Starting with the second season, Levitan and Lloyd ran the show, not as a team, but separately, with each showrunner supervising half the episodes. "Chris and I are both strong, opinionated people, and we very, very quickly realized it doesn't make sense to sit here and debate each other and waste time," Levitan told The Hollywood Reporter in 2012. "We often come at it from different points of view, so we said, 'Let's just switch off who has final say.'"

Litigation

In the first season, the adult cast was paid a range of roughly $30,000 to $90,000 per episode. As a result of the show's success, the cast attempted to renegotiate their contracts in the summer of 2012 to obtain higher per-episode fees, but talks broke down to the point that the fourth season's first table read had to be postponed. Five of the cast members (Ty Burrell, Julie Bowen, Jesse Tyler Ferguson, Eric Stonestreet, and Sofía Vergara) retained the Quinn Emanuel law firm and sued 20th Century Fox Television in Los Angeles County Superior Court on July 24, 2012. While not part of the lawsuit, Ed O'Neill joined his fellow castmates in seeking raises for each to about $200,000 per episode; O'Neill had already been earning more money per episode than the other five. The lawsuit invoked the "seven-year rule" in California Labor Code Section 2855 (the De Havilland Law) and requested a declaration that their contracts were void because they were in violation of that rule. As of July 28, 2012, the conflict had been resolved. The five adult cast members' salaries were increased from $55,000–$65,000 per episode to $150,000–$175,000, with increases every season, plus a percentage of residual profits. O'Neill had already been earning $200,000 an episode, so his salary was lowered to parity with his co-stars, but with a larger percentage of the back-end profits.
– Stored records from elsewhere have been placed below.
/-- R45, R47, R50 to R54, R62, R170, R171: with nothing moving and no test, a point on which no cause of a trip is
found changes neither the drive's state nor its command, and latches no trip. R62: a move within 10 units of its target
ends REACHED on the point: IDLE with command 0, the target absent, and MOVE_DONE. Farther away the command follows the smaller of
the move's speed and the braking speed, within amax or the stop deceleration, and is written; R64: where it points
outward at a soft limit the move takes its first deceleration step instead, with outcome LIMIT. R57: a point in
STOPPING slows the command; at 0 the drive is IDLE, which ends a move (R63) and a test in ENDING (R38), while a test
HELD stays HELD (R31, R34). R45: a point in ENABLING takes DRIVE_READY first, then the wait. -/
def Obligations.DriveOnAPoint : Prop :=
  (∀ s c, s.calm c → s.inTest = false → s.drl.state = .idle ∨ s.drl.state = .disabled → s.drl.velocity = 0 →
     s.sms.recording = false →
     ∃ t, exec (.conversionComplete c) s = .next t ∧ t.drl.state = s.drl.state ∧ t.drl.velocity = 0 ∧
       t.drl.dacCode = s.drl.dacCode ∧ t.lmu.trip = s.lmu.trip ∧ t.lmu.record = s.lmu.record ∧ t.tsq = s.tsq ∧
       t.evu = s.evu ∧ t.sms.ring = s.sms.ring) ∧
  (∀ s c target, s.calm c → s.inTest = false → s.drl.state = .moving → s.drl.moveTarget = some target →
     (target - s.drl.position).natAbs ≤ 10 →
     ∃ t, exec (.conversionComplete c) s = .next t ∧ t.drl.state = .idle ∧ t.drl.velocity = 0 ∧ t.drl.dacCode = 0 ∧
       t.drl.moveTarget = none ∧ t.drl.moveOutcome = some .reached ∧ t.cli.notices.moveDone = true ∧
       t.cli.pending.notice = true) ∧
  (∀ s c target (r : Nat), s.calm c → s.inTest = false → s.drl.state = .moving → s.drl.moveTarget = some target →
     let d := target - s.drl.position
     10 < d.natAbs → r < 2 ^ 40 → r * r ≤ 2 * s.drl.frame.stopDecel * d.natAbs →
     2 * s.drl.frame.stopDecel * d.natAbs < (r + 1) * (r + 1) →
     let speed : Int := (min s.drl.moveSpeed r : Nat)
     let wanted := if d < 0 then -speed else speed
     let falls := wanted.natAbs < s.drl.velocity.natAbs ∧ (wanted = 0 ∨ (s.drl.velocity < 0 ↔ wanted < 0))
     ∃ t v, exec (.conversionComplete c) s = .next t ∧ t.tsq = s.tsq ∧
       (falls → v = s.limitedCommand (divRound s.drl.frame.stopDecel 2000) wanted) ∧
       (¬ falls → v = s.limitedCommand (divRound s.drl.frame.maxAccel 2000) wanted) ∧
       (¬ s.atSoftLimit s.drl.position v →
         t.drl.state = .moving ∧ t.drl.velocity = v ∧ t.drl.dacCode = divRound (v * 131071) s.drl.frame.fullScaleSpeed ∧
         t.drl.moveTarget = some target ∧ t.drl.moveOutcome = s.drl.moveOutcome) ∧
       (s.atSoftLimit s.drl.position v →
         s.slowedTo t ∧ t.drl.moveOutcome = some .limit ∧ t.cli.notices.limitStop = true ∧ t.cli.pending.notice = true ∧
         (t.drl.state = .stopping → t.drl.moveTarget = some target) ∧
         (t.drl.state = .idle → t.drl.moveTarget = none ∧ t.cli.notices.moveDone = true))) ∧
  (∀ s c, s.calm c → s.drl.state = .stopping → s.inTest = false ∨ s.tsq.state = .ending →
     ∃ t, exec (.conversionComplete c) s = .next t ∧ s.slowedTo t ∧
       (t.drl.state = .stopping → t.drl.moveTarget = s.drl.moveTarget ∧ t.tsq = s.tsq) ∧
       (t.drl.state = .idle → s.drl.moveTarget.isSome = true →
         t.drl.moveTarget = none ∧ t.cli.notices.moveDone = true ∧ t.tsq = s.tsq) ∧
       (∀ why, t.drl.state = .idle → s.drl.moveTarget = none → s.tsq.state = .ending → s.tsq.pendingEnd = some why →
         t.tsq.state = .ended ∧ t.tsq.endReason = some why ∧ t.tsq.currentSegment = none ∧ t.tsq.segmentTime = 0 ∧
         t.drl.mode = none ∧ t.drl.frozen = false ∧ t.cli.pending.testEnd = true)) ∧
  (∀ s c, s.calm c → s.drl.state = .stopping → s.tsq.state = .held → s.tsq.resumeEntry = none →
     s.header.slipAction ≠ .abort →
     ∃ t, exec (.conversionComplete c) s = .next t ∧
       (s.evu.phase = .fractured ∨ t.evu.phase ≠ .fractured →
         s.slowedTo t ∧ t.tsq = s.tsq ∧ t.drl.mode = s.drl.mode ∧ t.drl.rate = s.drl.rate)) ∧
  (∀ s c, s.calm c → s.inTest = false → s.drl.state = .enabling → ∃ t, exec (.conversionComplete c) s = .next t ∧ t.tsq = s.tsq ∧
       t.drl.enableWait = s.drl.enableWait + 1 ∧ t.drl.readyLevel = c.driveReady ∧
       (c.driveReady = true → t.drl.state = .idle ∧ t.drl.velocity = 0 ∧ t.drl.dacCode = 0) ∧
       (c.driveReady = false → s.drl.enableWait + 1 < 1000 → t.drl.state = .enabling ∧ t.drl.velocity = s.drl.velocity) ∧
       (c.driveReady = false → 1000 ≤ s.drl.enableWait + 1 →
         t.drl.state = .disabled ∧ t.drl.velocity = 0 ∧ t.drl.dacCode = 0 ∧ t.driveEnable = false ∧
         t.cli.notices.driveNotReady = true ∧ t.cli.pending.notice = true))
By that August, four of the five child stars negotiated increases from $15,000–$25,000 to $70,000 per episode, with an additional $10,000 per season raise.

Episodes

Themes
In The New York Times, Bruce Feiler called attention to how the show depicts the increasing way communications technology shapes the way people perceive others, even family members. "[It] is surely the first family comedy that incorporates its own hashtag of simultaneous self-analysis directly into the storyline," he writes. "Mark Zuckerberg may be a greater influence on Modern Family than Norman Lear."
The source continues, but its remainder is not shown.